What the Times offers, correctly is for the U.S. to be prepared for all eventualities, unlike what happened in Iraq, to help create stability after Assad leaves. That having been said, why is the Times so naïve?  Do the Times editors believe that once Assad goes the Sunnis, the Shiites, the Alawites, and the Christians will all sit down and make nice with each other? They have been kept together until now because Assad was their common enemy. Does the Times think that Hezbollah, Iran, Al Qaeda, and other jihadists will join them for coffee?  Do the editors believe that Turkey and the Kurds are about to relax once Assad is gone?  It will be shades of “whose got the conch” in Lord of The Flies, except they will be “playing” with chemical and biological weapons!

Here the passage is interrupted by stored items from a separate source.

/-! ### Queues, partitions, contexts, tasks (chapters 3, 11, 17) -/

structure Queue where
  qbase  : DWord
  qhead  : DWord
  qtail  : DWord
  qcompa : DWord
  part   : Nat
  prio   : Nat
  en     : Bool
  qerr   : Nat
  qctx   : DWord
  /-- stopped by an error, QBASE unwritten since (R46) -/
  held   : Bool
  /-- the record that the walker was reading, for an answer, when EN was written 0: it stops after it (R46) -/
  last   : Option DWord
  /-- records that TASKPOST has appended and the walker has not entered (R244) -/
  ahead  : Nat
  /-- next sequence number (R237) -/
  seq    : DWord
  /-- completed sequence (R241) -/
  comp   : DWord
  /-- value last written to the completion word -/
  word   : DWord
  /-- writes at QCOMPA that wait for the answer to a fault record: offset and bytes (R241) -/
  pend   : List (Nat × List Byte)
  wordTag : Option Nat
  /-- the walk waits for an answer (R231) -/
  walkTag : Option Nat
  /-- the answer was FAIL: a chain fault on the record at QHEAD (R231) -/
  walkFail : Bool
  /-- the lowest sequence number that will never be covered: of a task that faulted or was discarded (R240, R242) -/
  stuck   : Option DWord
  /-- tasks that retired with IRQ and whose interrupt has not been raised (R241) -/
  irqs    : List DWord
deriving DecidableEq, Repr

/-- State of a tile (R236). -/
structure TileState where
  /-- entered writers that have not retired -/
  writers : Nat
  /-- some writer has retired since the partition was committed -/
  resident : Bool
  level2  : Bool
  place   : Nat
deriving DecidableEq, Repr

structure Partition where
  /-- staged descriptor (R53), 512 bits -/
  desc   : Nat
  /-- descriptor in force -/
  live   : Option Nat
  cstat  : Nat
  oversub : Word
  stopped : Bool
  /-- clock steps below 1.5 GHz (R58), 0 to 12 -/
  steps  : Nat
  /-- sixteenths of clocks counted by the partition's cores -/
  cyc16  : Nat
  dlprobe : Word
  holdmax : Word
  ndead  : Nat
  norph  : Nat
  nfull  : Nat
  novfl  : Nat
  ttbase : DWord
  ttlen  : Nat
  tiles  : FMap TileState
  cmbase : DWord
  cmlen  : Nat
  /-- a DRAIN waits for started tasks (R242) -/
  drain  : Bool
deriving DecidableEq, Repr

/-- A context in use (R351): the fixed fields of its block. -/
structure Ctx where
  id     : Word
  priv   : Bool
  root   : Nat
  part   : Nat
  elbase : Nat
  ellog2 : Nat
  clbase : Nat
  cllog2 : Nat
  savebase : Nat
  savelen  : Nat
  killed : Option Nat
  /-- save-pool runs in use: first unit and units (R365) -/
  saves  : List (Nat × Nat)
  /-- the capability list, fixed as the context came into use (R24, R25) -/
  caps   : List Word
deriving DecidableEq, Repr

/-- Progress of an entered task (R237 to R242). -/
inductive TaskState | entered | started | faulted
deriving DecidableEq, Repr

structure Task where
  die    : Nat
  queue  : Nat
  ctx    : Nat
  part   : Nat
  seq    : DWord
  /-- record address and bytes -/
  addr   : Nat
  bytes  : List Byte
  type   : Nat
  ins    : List Nat
  outs   : List Nat
  /-- descriptors of the named tiles: ADDR and BYTES (R235) -/
  tins   : List (Nat × Nat)
  touts  : List (Nat × Nat)
  irq    : Bool
  /-- clock of the entry (R51) -/
  entered : Nat
  /-- order among tasks: entry number, moved after the writers a deferred reader waits for (R238) -/
  order  : List Nat
  /-- tiles of which the task is a deferred reader, and those of them whose next writer has not been entered (R238) -/
  deferred : List Nat
  defer  : List Nat
  state  : TaskState
  prio   : Nat
  /-- engine: core of the die, where one runs it -/
  core   : Option Nat
  /-- vault run of an MXM task: first block and blocks -/
  run    : Option (Nat × Nat)
  grid   : Option Nat
  kern   : Option Kernel
  /-- the communicator entry of a COLL task, as read at the entry (R231) -/
  comm   : Nat
  paused : Option Nat
deriving DecidableEq, Repr

/-! ### Links, boot, attestation (chapter 22) -/

structure Port where
  replays : Word
  refused : Nat
  retired : Nat
  width   : Nat
deriving DecidableEq, Repr

structure CxlPort where
  /-- bytes attached (R386) -/
  cap   : Nat
  width : Nat
  retired : List Nat
  down  : Bool
deriving DecidableEq, Repr

structure Boot where
  addr  : DWord
  len   : Word
  stat  : Nat
  /-- the image that runs -/
  image : List Byte
deriving DecidableEq, Repr

structure Attest where
  nonce   : List DWord
  rptaddr : DWord
  stat    : Nat
  gen     : Nat
deriving DecidableEq, Repr

/-- Replays lately attributed to a lane: the link's number, the lane, the clock (R390). -/
structure Replay where
  link : Link
  lane : Nat
  at_  : Nat
deriving DecidableEq, Repr

/-- What the next step does. -/
inductive Move
  /-- an event happens -/
  | event (i : Instr)
  /-- a running bundle issues its next instruction -/
  | issue (bundle : Nat)
  /-- clocks pass -/
  | idle
deriving DecidableEq, Repr

/-- The state of the part. -/
structure State where
  /-- reference clocks since reset (R5) -/
  now     : Nat
  /-- the moves to come, each with the clocks that pass before it (log 2) -/
  agenda  : List (Nat × Move)
  /-- the bundle whose instruction is being performed -/
  focus   : Option Nat
  /-- free values taken so far (log 1) -/
  free    : Nat
  teams   : FMap Team
  grids   : FMap Grid
  clusters : List Cluster
  bundles : FMap Bundle
  ops     : FMap Op
  reqs    : FMap Req
  /-- next names of teams, grids, bundles, operations, requests, tasks, groups -/
  serial  : Nat
  /-- kills decided in the running step; none between steps -/
  kills   : List KillReq
  cores   : FMap Core
  slices  : FMap Slice
  dies    : FMap Die
  parts   : FMap Partition
  queues  : FMap Queue
  ctxs    : FMap Ctx
  /-- summation-shape presets that the loader found for a kernel descriptor: context block, its address, the presets (R13, R16) -/
  presets : List (Nat × Nat × List DWord)
  /-- BASE fields of buffer record templates that a launch fills from its argument block: context block, the field's address, the offset of the word in
  the block (R15) -/
  argmarks : List (Nat × Nat × Nat)
  /-- what the loader last reported: its code, the verifier's code, the place at fault (R16, R379) -/
  report  : Nat × Nat × Nat
  tasks   : FMap Task
  mem     : Memory
  objs    : FMap Obj
  /-- lines whose mark is 1 (R313) -/
  marks   : List Nat
  /-- lines for which a back-invalidation snoop awaits the host's answer (R326) -/
  snoops  : List Nat
  /-- runs of bytes that device agents have written to untracked lines whose snoops are outstanding: line, address, bytes (R326) -/
  snooped : List (Nat × Nat × List Byte)
  /-- protocol slots 0 to 7 (R318) -/
  prots   : List (Option (List Byte))
  ports   : FMap Port
  cxl     : FMap CxlPort
  /-- groups of Milesk Link lanes dropped, and whether it is down (R390) -/
  milesk  : List Nat
  mileskDown : Bool
  replays : List Replay
  /-- links that retrain (R390) -/
  retrain : List Link
  boot    : Boot
  attest  : Attest
  /-- interrupt messages sent, oldest first (R385) -/
  irqs    : List (BitVec 64)
  /-- dead core sites: die, column, site (R59) -/
  deadSites : List (Nat × Nat × Nat)
  /-- sites of cores declared dead whose column is to be repaired: die, column, site (R391) -/
  repair  : List (Nat × Nat × Nat)
  /-- clock of the last power step, and of the last stop (R58) -/
  pwrStep : Nat
  pwrFloor : Option Nat
  /-- clock from which, under pressure, no partition of fixed clock runs (R58) -/
  pwrQuiet : Option Nat
  /-- the thermal trip has removed power (R397) -/
  tripped : Bool
deriving DecidableEq, Repr

/-! ### Reset values -/

def Frame.reset : Frame := ⟨0, 0, 0, 0, 0, List.replicate 8 0, 0⟩

/-- A home lane with no fibre. -/
def Fibre.reset : Fibre :=
  { live := false, pw := 0, regs := [], depth := 0, stack := [], nest := 0, lc := [0, 0, 0], loops := [], lclk := 0,
    frame := Frame.reset, h := false, d0 := 0, n0 := 0, leave := .run, regs0 := [], pw0 := 0, wlog := [], pend := [], uncov := [],
    wait := none, order := 0, loads := [], crossed := [], busy := 0, clkQ := 0, waited := 0 }

def Barrier.reset : Barrier := ⟨false, .sync, false, 0, 0, 0, []⟩

/-- Both banks hold +0 in float mode (R211). -/
def Bank.reset : Bank := ⟨false, 0, []⟩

How difficult would it be for Iran to ferry in forces to take over Syria or, as is more likely, it would be no problem for Iran (and probably the Russians) just to pour in supplies and military equipment to support the Shiites?  Finally, did it not occur to the Times editors in their discussion of the destabilizing consequences following Assad’s departure, as to what might be the upshot between Syria and Israel? It is precisely along the Golan Heights and against Israel that all these various forces might be able to align themselves into a unified force; when in doubt blame the Jews (read Israel).